● What is expected
Retype, word for word, every line of the records below starting at the one that contains "obtain hn | ⟨hs, ha⟩ := hf.job hw" and ending at the one that contains "position only. -/"; include both of those lines and nothing more.

______

theorem storeStep_keeps_storeLegal {j : StoreJob} (hL : StoreLegal s.cfg s.nvm) (h : storeStep j s = .next t) :
    StoreLegal s.cfg t.nvm := by
  obtain ⟨_, -, hin, rfl⟩ | ⟨-, hin, rfl⟩ := storeStep_next h
  all_goals exact hL.writeLE _ hin

/-- A reset that goes on had a default left to write, so it has the checksum at least still to write. -/
theorem storeStep_jobLegal {j : StoreJob} (ha : s.asleep = false) (h : storeStep j s = .next t) :
    JobLegal t := by
  obtain ⟨_, he, -, rfl⟩ | ⟨-, -, rfl⟩ := storeStep_next h
  · rintro _ ⟨⟩
    exact ⟨schemaAt_lt he, ha⟩
  · exact nofun

/-- An operation that does not write the store keeps a store reset as it is or cuts it. -/
theorem ExecFrame.keeps_jobLegal (hf : ExecFrame i s t) (hw : writesStore i = false) (hL : JobLegal s) :
    JobLegal t := by
  intro j hj
  obtain hn | ⟨hs, ha⟩ := hf.job hw
  · rw [hn] at hj
    cases hj
  · obtain ⟨hlast, hawake⟩ := hL j (hs ▸ hj)
    exact ⟨hf.cfg ▸ hlast, ha hawake⟩

theorem raiseError_keeps_legal {st : Status} (hL : Legal s) (h : raiseError s st = .next t) : Legal t := by
  rw [raiseError_next.1 h]
  exact ⟨hL.config, hL.acq, hL.spe, hL.csm, hL.store, hL.job⟩

/-- The three writers of the store write inside it, and begin a reset only awake. -/
theorem exec_keeps_store_and_job_legal (hL : Legal s) (h : exec i s = .next t) :
    StoreLegal s.cfg t.nvm ∧ JobLegal t := by
  cases i with
  | pstInit =>
    obtain ⟨-, -, ha, -, -, ⟨-, rfl⟩ | ⟨-, hs⟩⟩ := exec_pstInit_next h
    · exact ⟨hL.store, hL.job⟩
    · exact ⟨storeStep_keeps_storeLegal hL.store hs, storeStep_jobLegal ha hs⟩
  | pstResetAll =>
    obtain ⟨-, -, ha, -, -, hs⟩ := exec_pstResetAll_next h
    exact ⟨storeStep_keeps_storeLegal hL.store hs, storeStep_jobLegal ha hs⟩
  | pstSet =>
    obtain ⟨-, -, -, -, -, ⟨_, -, hr⟩ | ⟨_, -, -, -, hin, rfl⟩⟩ := exec_pstSet_next h
    · cases raiseError_next.1 hr
      exact ⟨hL.store, hL.job⟩
    · exact ⟨hL.store.writeLE _ hin, hL.job⟩
  | _ =>
    have hf := exec_frame h
    rw [hf.nvm rfl]
    exact ⟨hL.store, hf.keeps_jobLegal rfl hL.job⟩

theorem exec_keeps_legal (hL : Legal s) (h : exec i s = .next t) : Legal t := by
  have hcfg := (exec_frame h).cfg
  obtain ⟨hstore, hjob⟩ := exec_keeps_store_and_job_legal hL h
  obtain ⟨-, -, -, -, -, -, hT, -⟩ := wellFormed_bounds hL.config
  exact
    { config := hcfg ▸ hL.config
      acq := hcfg ▸ (exec_acqStep h).keeps_legal hL.acq hL.config
      spe := hcfg ▸ (exec_speStep h).keeps_legal hL.spe
      csm := hcfg ▸ (exec_csmStep h).keeps_legal hL.csm hT
      store := hcfg ▸ hstore
      job := hjob }

/-- A step of the store reset writes the store and the reset's position only. -/
theorem storeStep_keeps_legal {j : StoreJob} (hL : Legal s) (ha : s.asleep = false)
    (h : storeStep j s = .next t) : Legal t ∧ t.cfg = s.cfg := by
  have hstore := storeStep_keeps_storeLegal hL.store h
  have hjob := storeStep_jobLegal ha h
  obtain ⟨_, -, -, rfl⟩ | ⟨-, -, rfl⟩ := storeStep_next h
  all_goals exact ⟨⟨hL.config, hL.acq, hL.spe, hL.csm, hstore, hjob⟩, rfl⟩

theorem withPending_legal (hL : Legal s) (rest : List Input) : Legal (s.withPending rest) :=
  ⟨hL.config, hL.acq, hL.spe, hL.csm, hL.store, hL.job⟩

/-- Only the operation in progress is resumed. -/
theorem fetch_resume {j : StoreJob} {rest : List Input} (h : fetch s = .resume j rest) : s.job = some j := by
  unfold fetch at h
  split at h
  case h_2 hj | h_4 hj => cases h; exact hj
  case h_6 hj =>
    split at h
    · cases h; exact hj
    · cases h
  all_goals cases h

/-- A record that is no operation is answered with a named error, or is refused (R86). -/
theorem reject_next {e : DecodeError} (h : reject s e = .next t) : ∃ st, raiseError s st = .next t := by
  cases e with
  | illegalCommand code =>
    refine ⟨.illegalCommand code, ?_⟩
    simp only [reject] at h
    split at h
    · cases h
    · exact h
  | fieldKind | truncated | noRecord => cases h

______

● Answer to this problem
  obtain hn | ⟨hs, ha⟩ := hf.job hw
  · rw [hn] at hj
    cases hj
  · obtain ⟨hlast, hawake⟩ := hL j (hs ▸ hj)
    exact ⟨hf.cfg ▸ hlast, ha hawake⟩

theorem raiseError_keeps_legal {st : Status} (hL : Legal s) (h : raiseError s st = .next t) : Legal t := by
  rw [raiseError_next.1 h]
  exact ⟨hL.config, hL.acq, hL.spe, hL.csm, hL.store, hL.job⟩

/-- The three writers of the store write inside it, and begin a reset only awake. -/
theorem exec_keeps_store_and_job_legal (hL : Legal s) (h : exec i s = .next t) :
    StoreLegal s.cfg t.nvm ∧ JobLegal t := by
  cases i with
  | pstInit =>
    obtain ⟨-, -, ha, -, -, ⟨-, rfl⟩ | ⟨-, hs⟩⟩ := exec_pstInit_next h
    · exact ⟨hL.store, hL.job⟩
    · exact ⟨storeStep_keeps_storeLegal hL.store hs, storeStep_jobLegal ha hs⟩
  | pstResetAll =>
    obtain ⟨-, -, ha, -, -, hs⟩ := exec_pstResetAll_next h
    exact ⟨storeStep_keeps_storeLegal hL.store hs, storeStep_jobLegal ha hs⟩
  | pstSet =>
    obtain ⟨-, -, -, -, -, ⟨_, -, hr⟩ | ⟨_, -, -, -, hin, rfl⟩⟩ := exec_pstSet_next h
    · cases raiseError_next.1 hr
      exact ⟨hL.store, hL.job⟩
    · exact ⟨hL.store.writeLE _ hin, hL.job⟩
  | _ =>
    have hf := exec_frame h
    rw [hf.nvm rfl]
    exact ⟨hL.store, hf.keeps_jobLegal rfl hL.job⟩

theorem exec_keeps_legal (hL : Legal s) (h : exec i s = .next t) : Legal t := by
  have hcfg := (exec_frame h).cfg
  obtain ⟨hstore, hjob⟩ := exec_keeps_store_and_job_legal hL h
  obtain ⟨-, -, -, -, -, -, hT, -⟩ := wellFormed_bounds hL.config
  exact
    { config := hcfg ▸ hL.config
      acq := hcfg ▸ (exec_acqStep h).keeps_legal hL.acq hL.config
      spe := hcfg ▸ (exec_speStep h).keeps_legal hL.spe
      csm := hcfg ▸ (exec_csmStep h).keeps_legal hL.csm hT
      store := hcfg ▸ hstore
      job := hjob }

/-- A step of the store reset writes the store and the reset's position only. -/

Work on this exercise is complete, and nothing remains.